THE family of a missing Hartlepool toddler descended on Downing Street to demand answers on the handling of the 31-year-old disappearance of the town youngster.
Relatives of Katrice Lee, including mother Sharon and sister Natasha, along with Hartlepool MP Iain Wright and other supporters, marched on Number 10 yesterday to seek support from Prime Minister David Cameron as to why they have suffered what they have dubbed a “catalogue of errors”, including not being allowed access to case files, since Katrice vanished.
The emotional procession, from London’s St James’ Park to Downing Street coincided with Katrice’s 33rd birthday and the 31st anniversary of her disappearance from a NAAFI store in Paderborn, Germany, where her father Richard, from Hartlepool, was serving as a sergeant major.
Sharon and Natasha, now living in Gosport, Hampshire, were joined on the march by veteran soldiers who served with Richard in the 15th/19th Royal Hussars, including some who travelled to the capital from East Durham and Newcastle, as well as MP for Gosport Caroline Dinenage and Leeds MP Greg Mullholand.
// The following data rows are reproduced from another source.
-- ==== Sys2Proof/Laws/State.lean ====
section
/-! SUPPORT. One lemma for each field under each update, so that no proof unfolds a record update. -/

namespace Sys2Proof.Machine

open Sys2Proof

/-! ## The part -/

@[simp] theorem State.setCh_powered (s : State) (c : Ch) (x : Chan) : (s.setCh c x).powered = s.powered := rfl
@[simp] theorem State.setCh_time (s : State) (c : Ch) (x : Chan) : (s.setCh c x).time = s.time := rfl
@[simp] theorem State.setCh_ports (s : State) (c : Ch) (x : Chan) : (s.setCh c x).ports = s.ports := rfl
@[simp] theorem State.setCh_flows (s : State) (c : Ch) (x : Chan) : (s.setCh c x).flows = s.flows := rfl
@[simp] theorem State.setCh_params (s : State) (c : Ch) (x : Chan) : (s.setCh c x).params = s.params := rfl
@[simp] theorem State.setCh_table (s : State) (c : Ch) (x : Chan) : (s.setCh c x).table = s.table := rfl
@[simp] theorem State.setCh_graphics (s : State) (c : Ch) (x : Chan) : (s.setCh c x).graphics = s.graphics := rfl
@[simp] theorem State.setCh_beat (s : State) (c : Ch) (x : Chan) : (s.setCh c x).beat = s.beat := rfl
@[simp] theorem State.setCh_expired (s : State) (c : Ch) (x : Chan) : (s.setCh c x).expired = s.expired := rfl
@[simp] theorem State.setCh_log (s : State) (c : Ch) (x : Chan) : (s.setCh c x).log = s.log := rfl
@[simp] theorem State.setCh_nextMain (s : State) (c : Ch) (x : Chan) : (s.setCh c x).nextMain = s.nextMain := rfl
@[simp] theorem State.setCh_nextLocal (s : State) (c : Ch) (x : Chan) : (s.setCh c x).nextLocal = s.nextLocal := rfl
@[simp] theorem State.setCh_inMain (s : State) (c : Ch) (x : Chan) : (s.setCh c x).inMain = s.inMain := rfl
@[simp] theorem State.setCh_inLocal (s : State) (c : Ch) (x : Chan) : (s.setCh c x).inLocal = s.inLocal := rfl
@[simp] theorem State.setCh_source (s : State) (c : Ch) (x : Chan) : (s.setCh c x).source = s.source := rfl
@[simp] theorem State.setCh_flash (s : State) (c : Ch) (x : Chan) : (s.setCh c x).flash = s.flash := rfl
@[simp] theorem State.setCh_save (s : State) (c : Ch) (x : Chan) : (s.setCh c x).save = s.save := rfl
@[simp] theorem State.setCh_lastSave (s : State) (c : Ch) (x : Chan) : (s.setCh c x).lastSave = s.lastSave := rfl
@[simp] theorem State.setCh_resetNotices (s : State) (c : Ch) (x : Chan) : (s.setCh c x).resetNotices = s.resetNotices := rfl
@[simp] theorem State.setCh_defaultedNotice (s : State) (c : Ch) (x : Chan) : (s.setCh c x).defaultedNotice = s.defaultedNotice := rfl
@[simp] theorem State.setCh_sent (s : State) (c : Ch) (x : Chan) : (s.setCh c x).sent = s.sent := rfl
@[simp] theorem State.setCh_draws (s : State) (c : Ch) (x : Chan) : (s.setCh c x).draws = s.draws := rfl
@[simp] theorem State.setCh_pending (s : State) (c : Ch) (x : Chan) : (s.setCh c x).pending = s.pending := rfl

@[simp] theorem State.setCh_chans (s : State) (c : Ch) (x : Chan) : (s.setCh c x).chans = s.chans.set c x := rfl

@[simp] theorem State.modPort_powered (s : State) (p : Port) (f : PortState → PortState) : (s.modPort p f).powered = s.powered := rfl
@[simp] theorem State.modPort_time (s : State) (p : Port) (f : PortState → PortState) : (s.modPort p f).time = s.time := rfl
@[simp] theorem State.modPort_flows (s : State) (p : Port) (f : PortState → PortState) : (s.modPort p f).flows = s.flows := rfl
@[simp] theorem State.modPort_params (s : State) (p : Port) (f : PortState → PortState) : (s.modPort p f).params = s.params := rfl
@[simp] theorem State.modPort_table (s : State) (p : Port) (f : PortState → PortState) : (s.modPort p f).table = s.table := rfl
@[simp] theorem State.modPort_chans (s : State) (p : Port) (f : PortState → PortState) : (s.modPort p f).chans = s.chans := rfl
@[simp] theorem State.modPort_graphics (s : State) (p : Port) (f : PortState → PortState) : (s.modPort p f).graphics = s.graphics := rfl
@[simp] theorem State.modPort_beat (s : State) (p : Port) (f : PortState → PortState) : (s.modPort p f).beat = s.beat := rfl
@[simp] theorem State.modPort_expired (s : State) (p : Port) (f : PortState → PortState) : (s.modPort p f).expired = s.expired := rfl
@[simp] theorem State.modPort_log (s : State) (p : Port) (f : PortState → PortState) : (s.modPort p f).log = s.log := rfl
@[simp] theorem State.modPort_nextMain (s : State) (p : Port) (f : PortState → PortState) : (s.modPort p f).nextMain = s.nextMain := rfl
@[simp] theorem State.modPort_nextLocal (s : State) (p : Port) (f : PortState → PortState) : (s.modPort p f).nextLocal = s.nextLocal := rfl
@[simp] theorem State.modPort_inMain (s : State) (p : Port) (f : PortState → PortState) : (s.modPort p f).inMain = s.inMain := rfl
@[simp] theorem State.modPort_inLocal (s : State) (p : Port) (f : PortState → PortState) : (s.modPort p f).inLocal = s.inLocal := rfl
@[simp] theorem State.modPort_source (s : State) (p : Port) (f : PortState → PortState) : (s.modPort p f).source = s.source := rfl
@[simp] theorem State.modPort_flash (s : State) (p : Port) (f : PortState → PortState) : (s.modPort p f).flash = s.flash := rfl
@[simp] theorem State.modPort_save (s : State) (p : Port) (f : PortState → PortState) : (s.modPort p f).save = s.save := rfl
@[simp] theorem State.modPort_lastSave (s : State) (p : Port) (f : PortState → PortState) : (s.modPort p f).lastSave = s.lastSave := rfl
@[simp] theorem State.modPort_resetNotices (s : State) (p : Port) (f : PortState → PortState) : (s.modPort p f).resetNotices = s.resetNotices := rfl
@[simp] theorem State.modPort_defaultedNotice (s : State) (p : Port) (f : PortState → PortState) : (s.modPort p f).defaultedNotice = s.defaultedNotice := rfl
@[simp] theorem State.modPort_sent (s : State) (p : Port) (f : PortState → PortState) : (s.modPort p f).sent = s.sent := rfl
@[simp] theorem State.modPort_draws (s : State) (p : Port) (f : PortState → PortState) : (s.modPort p f).draws = s.draws := rfl
@[simp] theorem State.modPort_pending (s : State) (p : Port) (f : PortState → PortState) : (s.modPort p f).pending = s.pending := rfl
Retired postman Richard, 62, who lives off Stockton Road, said: “I think it’s too early to say what good the march has done.
“This will be like throwing a stone into a pond and getting waves - we are waiting to see what that ripple effect will bring.
“The march saw the support that was shown, we now realise as a family we are not alone.”
Natasha, 39, approached Labour leader Ed Miliband on the march and Richard is hopeful he will get involved in their campaign.
A letter written by 10-year-old Sian Jebb, a friend of the Lee family, was delivered to Number 10.
In it, the youngster’s heartfelt plea described how she would feel if she was taken from her parents and asks why Mr Cameron has met with missing Madeleine McCann’s parents but not Katrice’s.
She adds: “We need to tell the whole world about Katrice.
“I will never vote ever when I am older if you cannot help one family out.”
Richard said: “She was very critical of the lack of intervention - it says a lot that a 10-year-old can see how shoddy the whole thing has been dealt with.”
Mr Wright said the march was another opportunity to keep the family’s plight in the public eye and he hoped the Prime Minister would take into account the letter from Sian.
A Downing Street spokeswoman said: “The Royal Military Police is working closely with German authorities as part of their investigation into the disappearance of Katrice Lee.
“It is normal police practice to review significant unsolved cases and it is hoped that by applying modern investigative techniques the RMP will be able to identify lines of enquiry that will shed light on Katrice’s disappearance.
“However, as this is ongoing it would be inappropriate for us to comment in any detail on the case.
“The Minister for Defence Personnel, Welfare and Veterans, Mark Francois, has offered to meet with the Lee family, their MPs, and the investigation team to discuss the family’s concerns.
“It is hoped that all parties will be able to meet before Christmas.”
Last week an appeal and reconstruction on the BBC1 programme Crimewatch led to new calls to the RMP from people who believe they can help with the inquiry.
Mr Wright also spoke in the House of Commons earlier this month about the case.